%%
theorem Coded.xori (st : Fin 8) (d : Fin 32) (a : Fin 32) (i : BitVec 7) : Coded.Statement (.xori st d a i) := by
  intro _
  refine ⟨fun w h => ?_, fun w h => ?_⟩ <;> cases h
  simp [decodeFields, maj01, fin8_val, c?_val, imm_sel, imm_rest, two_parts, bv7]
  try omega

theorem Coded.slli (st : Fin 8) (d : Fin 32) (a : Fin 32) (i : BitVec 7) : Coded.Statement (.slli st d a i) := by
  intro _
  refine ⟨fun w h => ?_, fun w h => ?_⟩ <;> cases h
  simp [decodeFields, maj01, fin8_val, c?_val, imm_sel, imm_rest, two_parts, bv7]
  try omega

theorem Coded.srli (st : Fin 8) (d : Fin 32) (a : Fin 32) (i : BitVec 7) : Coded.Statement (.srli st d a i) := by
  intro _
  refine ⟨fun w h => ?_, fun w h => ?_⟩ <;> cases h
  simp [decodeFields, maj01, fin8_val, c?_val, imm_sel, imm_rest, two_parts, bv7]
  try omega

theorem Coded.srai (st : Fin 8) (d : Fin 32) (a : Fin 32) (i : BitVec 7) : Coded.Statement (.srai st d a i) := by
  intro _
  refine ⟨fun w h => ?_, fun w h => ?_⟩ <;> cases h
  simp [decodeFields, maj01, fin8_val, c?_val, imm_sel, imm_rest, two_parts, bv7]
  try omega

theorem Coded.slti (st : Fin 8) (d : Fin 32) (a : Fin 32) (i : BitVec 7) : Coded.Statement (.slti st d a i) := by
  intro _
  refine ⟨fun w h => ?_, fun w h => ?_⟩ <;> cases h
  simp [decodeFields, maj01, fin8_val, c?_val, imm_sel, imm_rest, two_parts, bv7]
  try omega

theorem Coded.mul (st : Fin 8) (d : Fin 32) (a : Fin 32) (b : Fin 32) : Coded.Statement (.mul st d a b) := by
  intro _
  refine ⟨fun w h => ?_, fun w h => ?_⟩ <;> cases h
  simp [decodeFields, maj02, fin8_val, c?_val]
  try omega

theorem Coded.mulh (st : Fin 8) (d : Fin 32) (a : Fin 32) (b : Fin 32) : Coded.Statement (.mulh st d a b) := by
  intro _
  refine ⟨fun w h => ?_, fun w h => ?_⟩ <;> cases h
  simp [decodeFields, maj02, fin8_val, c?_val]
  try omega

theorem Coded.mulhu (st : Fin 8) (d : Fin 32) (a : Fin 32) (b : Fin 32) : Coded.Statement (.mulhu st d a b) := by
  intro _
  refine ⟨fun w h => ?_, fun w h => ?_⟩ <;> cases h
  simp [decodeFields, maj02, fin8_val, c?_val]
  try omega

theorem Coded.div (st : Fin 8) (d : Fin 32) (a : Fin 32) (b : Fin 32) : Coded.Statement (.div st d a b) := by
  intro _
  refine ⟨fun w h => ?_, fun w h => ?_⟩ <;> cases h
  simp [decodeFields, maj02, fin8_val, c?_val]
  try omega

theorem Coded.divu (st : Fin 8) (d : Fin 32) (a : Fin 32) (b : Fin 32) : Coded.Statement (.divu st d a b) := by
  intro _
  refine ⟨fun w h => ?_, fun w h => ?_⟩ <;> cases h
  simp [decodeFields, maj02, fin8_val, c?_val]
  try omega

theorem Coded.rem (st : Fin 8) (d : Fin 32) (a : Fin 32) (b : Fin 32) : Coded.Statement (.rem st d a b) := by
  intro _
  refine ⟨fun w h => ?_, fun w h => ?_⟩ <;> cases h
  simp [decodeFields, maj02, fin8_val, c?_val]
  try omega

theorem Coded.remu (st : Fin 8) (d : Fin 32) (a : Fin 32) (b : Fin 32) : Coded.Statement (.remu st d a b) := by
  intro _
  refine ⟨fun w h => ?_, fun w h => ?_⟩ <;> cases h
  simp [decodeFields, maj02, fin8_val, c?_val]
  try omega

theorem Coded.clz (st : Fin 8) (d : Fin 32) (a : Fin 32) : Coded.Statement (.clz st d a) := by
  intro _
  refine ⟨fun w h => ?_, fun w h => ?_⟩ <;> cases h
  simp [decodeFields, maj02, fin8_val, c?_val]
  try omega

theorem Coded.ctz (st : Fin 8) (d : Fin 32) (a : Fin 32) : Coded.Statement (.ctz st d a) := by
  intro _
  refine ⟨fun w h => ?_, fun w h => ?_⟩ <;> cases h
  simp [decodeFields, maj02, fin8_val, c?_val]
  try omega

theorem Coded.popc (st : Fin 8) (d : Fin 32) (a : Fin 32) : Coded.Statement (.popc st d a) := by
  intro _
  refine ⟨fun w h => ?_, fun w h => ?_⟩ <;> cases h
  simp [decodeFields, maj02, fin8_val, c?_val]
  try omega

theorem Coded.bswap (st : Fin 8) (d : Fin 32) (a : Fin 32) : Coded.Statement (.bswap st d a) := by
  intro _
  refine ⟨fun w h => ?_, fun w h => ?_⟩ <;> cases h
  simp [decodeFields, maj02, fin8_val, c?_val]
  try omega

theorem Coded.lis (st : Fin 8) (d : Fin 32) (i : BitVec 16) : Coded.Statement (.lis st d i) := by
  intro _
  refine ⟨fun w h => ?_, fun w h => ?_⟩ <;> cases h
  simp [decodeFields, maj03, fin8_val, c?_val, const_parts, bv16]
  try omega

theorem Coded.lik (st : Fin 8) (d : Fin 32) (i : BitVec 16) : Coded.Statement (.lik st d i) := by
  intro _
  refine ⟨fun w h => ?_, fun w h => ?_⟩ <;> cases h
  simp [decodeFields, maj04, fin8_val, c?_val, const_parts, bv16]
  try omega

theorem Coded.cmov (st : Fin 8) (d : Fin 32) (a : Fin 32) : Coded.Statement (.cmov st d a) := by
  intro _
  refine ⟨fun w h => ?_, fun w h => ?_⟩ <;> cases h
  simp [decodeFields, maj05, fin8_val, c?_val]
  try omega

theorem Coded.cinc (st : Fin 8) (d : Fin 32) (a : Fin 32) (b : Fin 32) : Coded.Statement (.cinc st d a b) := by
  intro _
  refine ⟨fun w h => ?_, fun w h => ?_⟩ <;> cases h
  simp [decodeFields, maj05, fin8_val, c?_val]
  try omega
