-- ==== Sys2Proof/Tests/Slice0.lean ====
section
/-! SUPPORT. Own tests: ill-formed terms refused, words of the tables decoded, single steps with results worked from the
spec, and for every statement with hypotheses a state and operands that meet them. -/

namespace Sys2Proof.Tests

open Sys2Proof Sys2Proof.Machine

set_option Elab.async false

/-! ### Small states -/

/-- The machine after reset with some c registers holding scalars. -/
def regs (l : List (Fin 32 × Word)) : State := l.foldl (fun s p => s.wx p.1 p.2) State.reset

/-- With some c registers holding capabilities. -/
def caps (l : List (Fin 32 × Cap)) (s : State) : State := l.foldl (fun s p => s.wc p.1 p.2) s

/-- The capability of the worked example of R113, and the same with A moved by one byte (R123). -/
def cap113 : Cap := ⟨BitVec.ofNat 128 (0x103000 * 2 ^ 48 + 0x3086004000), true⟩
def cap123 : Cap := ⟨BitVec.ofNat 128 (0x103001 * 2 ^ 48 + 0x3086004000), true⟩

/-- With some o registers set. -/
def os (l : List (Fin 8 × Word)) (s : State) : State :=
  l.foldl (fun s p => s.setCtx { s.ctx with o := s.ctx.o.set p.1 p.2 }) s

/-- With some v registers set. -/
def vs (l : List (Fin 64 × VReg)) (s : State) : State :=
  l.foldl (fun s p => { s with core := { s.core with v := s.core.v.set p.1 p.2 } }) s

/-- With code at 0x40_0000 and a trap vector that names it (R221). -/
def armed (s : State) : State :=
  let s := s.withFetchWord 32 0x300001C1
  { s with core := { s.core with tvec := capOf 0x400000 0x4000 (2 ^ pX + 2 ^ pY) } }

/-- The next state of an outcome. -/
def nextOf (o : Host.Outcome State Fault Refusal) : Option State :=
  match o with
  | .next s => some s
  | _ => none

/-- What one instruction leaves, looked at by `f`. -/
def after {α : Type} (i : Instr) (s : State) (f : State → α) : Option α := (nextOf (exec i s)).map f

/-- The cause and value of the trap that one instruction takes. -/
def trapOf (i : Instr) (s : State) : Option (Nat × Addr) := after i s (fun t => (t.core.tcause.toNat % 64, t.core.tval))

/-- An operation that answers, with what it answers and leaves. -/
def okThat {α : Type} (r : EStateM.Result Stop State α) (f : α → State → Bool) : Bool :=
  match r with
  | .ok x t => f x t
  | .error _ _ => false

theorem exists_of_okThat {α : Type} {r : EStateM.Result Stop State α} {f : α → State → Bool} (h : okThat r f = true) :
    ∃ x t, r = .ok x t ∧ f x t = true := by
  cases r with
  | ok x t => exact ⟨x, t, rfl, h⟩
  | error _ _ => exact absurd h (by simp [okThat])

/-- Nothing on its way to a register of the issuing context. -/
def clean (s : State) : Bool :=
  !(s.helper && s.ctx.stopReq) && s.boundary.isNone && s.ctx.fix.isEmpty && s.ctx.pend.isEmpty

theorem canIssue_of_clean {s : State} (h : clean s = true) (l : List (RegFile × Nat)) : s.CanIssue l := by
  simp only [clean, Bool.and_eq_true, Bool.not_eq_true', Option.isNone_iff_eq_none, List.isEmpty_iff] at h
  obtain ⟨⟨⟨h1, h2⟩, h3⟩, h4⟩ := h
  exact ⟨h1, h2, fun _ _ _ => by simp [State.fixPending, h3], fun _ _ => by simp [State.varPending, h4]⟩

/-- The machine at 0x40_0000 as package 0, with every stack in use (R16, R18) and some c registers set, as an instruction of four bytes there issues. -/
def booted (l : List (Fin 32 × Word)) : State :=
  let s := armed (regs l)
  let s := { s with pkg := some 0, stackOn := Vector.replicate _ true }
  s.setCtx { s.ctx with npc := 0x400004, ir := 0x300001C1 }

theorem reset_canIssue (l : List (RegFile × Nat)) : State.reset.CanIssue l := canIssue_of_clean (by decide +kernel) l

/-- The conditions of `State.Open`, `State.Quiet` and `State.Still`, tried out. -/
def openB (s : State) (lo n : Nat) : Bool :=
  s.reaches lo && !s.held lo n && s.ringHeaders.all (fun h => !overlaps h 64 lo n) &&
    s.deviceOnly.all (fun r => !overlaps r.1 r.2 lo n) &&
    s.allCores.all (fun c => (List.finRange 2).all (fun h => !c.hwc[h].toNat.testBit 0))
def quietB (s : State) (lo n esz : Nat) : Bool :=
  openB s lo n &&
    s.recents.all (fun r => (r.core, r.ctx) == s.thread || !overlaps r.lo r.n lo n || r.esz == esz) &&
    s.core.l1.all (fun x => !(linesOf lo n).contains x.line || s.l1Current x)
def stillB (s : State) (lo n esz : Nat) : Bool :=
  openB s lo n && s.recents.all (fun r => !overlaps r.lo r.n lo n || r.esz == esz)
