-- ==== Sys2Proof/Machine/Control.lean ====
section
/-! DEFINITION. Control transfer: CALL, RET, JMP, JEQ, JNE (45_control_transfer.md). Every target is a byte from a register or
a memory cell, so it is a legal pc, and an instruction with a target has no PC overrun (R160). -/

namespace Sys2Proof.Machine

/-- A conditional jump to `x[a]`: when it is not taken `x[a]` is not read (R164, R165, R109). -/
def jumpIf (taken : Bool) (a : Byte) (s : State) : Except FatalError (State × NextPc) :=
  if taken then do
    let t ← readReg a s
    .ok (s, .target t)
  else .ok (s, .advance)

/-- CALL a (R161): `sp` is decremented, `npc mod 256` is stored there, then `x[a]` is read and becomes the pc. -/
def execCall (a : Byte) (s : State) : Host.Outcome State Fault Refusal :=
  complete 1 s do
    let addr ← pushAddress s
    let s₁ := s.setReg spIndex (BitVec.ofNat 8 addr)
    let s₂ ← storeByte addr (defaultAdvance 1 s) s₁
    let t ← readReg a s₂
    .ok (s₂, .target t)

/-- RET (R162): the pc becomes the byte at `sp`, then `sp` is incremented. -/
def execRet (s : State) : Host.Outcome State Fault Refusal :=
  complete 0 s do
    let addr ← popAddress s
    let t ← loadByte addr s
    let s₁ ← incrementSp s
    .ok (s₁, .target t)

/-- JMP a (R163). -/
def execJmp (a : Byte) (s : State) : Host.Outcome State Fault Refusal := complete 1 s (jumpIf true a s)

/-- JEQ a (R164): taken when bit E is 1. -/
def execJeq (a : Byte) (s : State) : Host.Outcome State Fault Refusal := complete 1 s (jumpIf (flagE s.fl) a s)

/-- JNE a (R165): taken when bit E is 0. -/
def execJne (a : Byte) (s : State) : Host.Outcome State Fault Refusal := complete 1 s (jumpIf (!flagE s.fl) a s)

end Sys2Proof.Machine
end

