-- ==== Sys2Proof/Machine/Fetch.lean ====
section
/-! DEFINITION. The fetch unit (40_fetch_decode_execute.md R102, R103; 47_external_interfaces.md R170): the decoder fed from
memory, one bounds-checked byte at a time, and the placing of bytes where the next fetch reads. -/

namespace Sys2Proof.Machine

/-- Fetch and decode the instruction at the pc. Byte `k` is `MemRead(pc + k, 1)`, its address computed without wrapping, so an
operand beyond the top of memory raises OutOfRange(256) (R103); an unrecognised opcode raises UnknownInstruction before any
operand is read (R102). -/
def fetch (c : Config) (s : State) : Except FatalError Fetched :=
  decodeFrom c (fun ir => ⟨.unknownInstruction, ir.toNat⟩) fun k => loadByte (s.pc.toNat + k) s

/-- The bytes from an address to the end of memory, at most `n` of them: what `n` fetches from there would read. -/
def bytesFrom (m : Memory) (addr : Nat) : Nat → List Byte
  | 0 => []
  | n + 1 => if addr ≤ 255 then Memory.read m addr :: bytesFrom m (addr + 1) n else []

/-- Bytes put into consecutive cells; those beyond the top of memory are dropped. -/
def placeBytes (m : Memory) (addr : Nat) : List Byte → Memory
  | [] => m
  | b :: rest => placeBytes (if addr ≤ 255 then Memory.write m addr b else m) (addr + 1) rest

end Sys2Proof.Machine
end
%%
• TASK PROMPT: Could you report every line of the material that contains the string "nextOf"?

• TASK RESULT:
def nextOf (o : Host.Outcome State Fault Refusal) : Option State :=
def after {α : Type} (i : Instr) (s : State) (f : State → α) : Option α := (nextOf (exec i s)).map f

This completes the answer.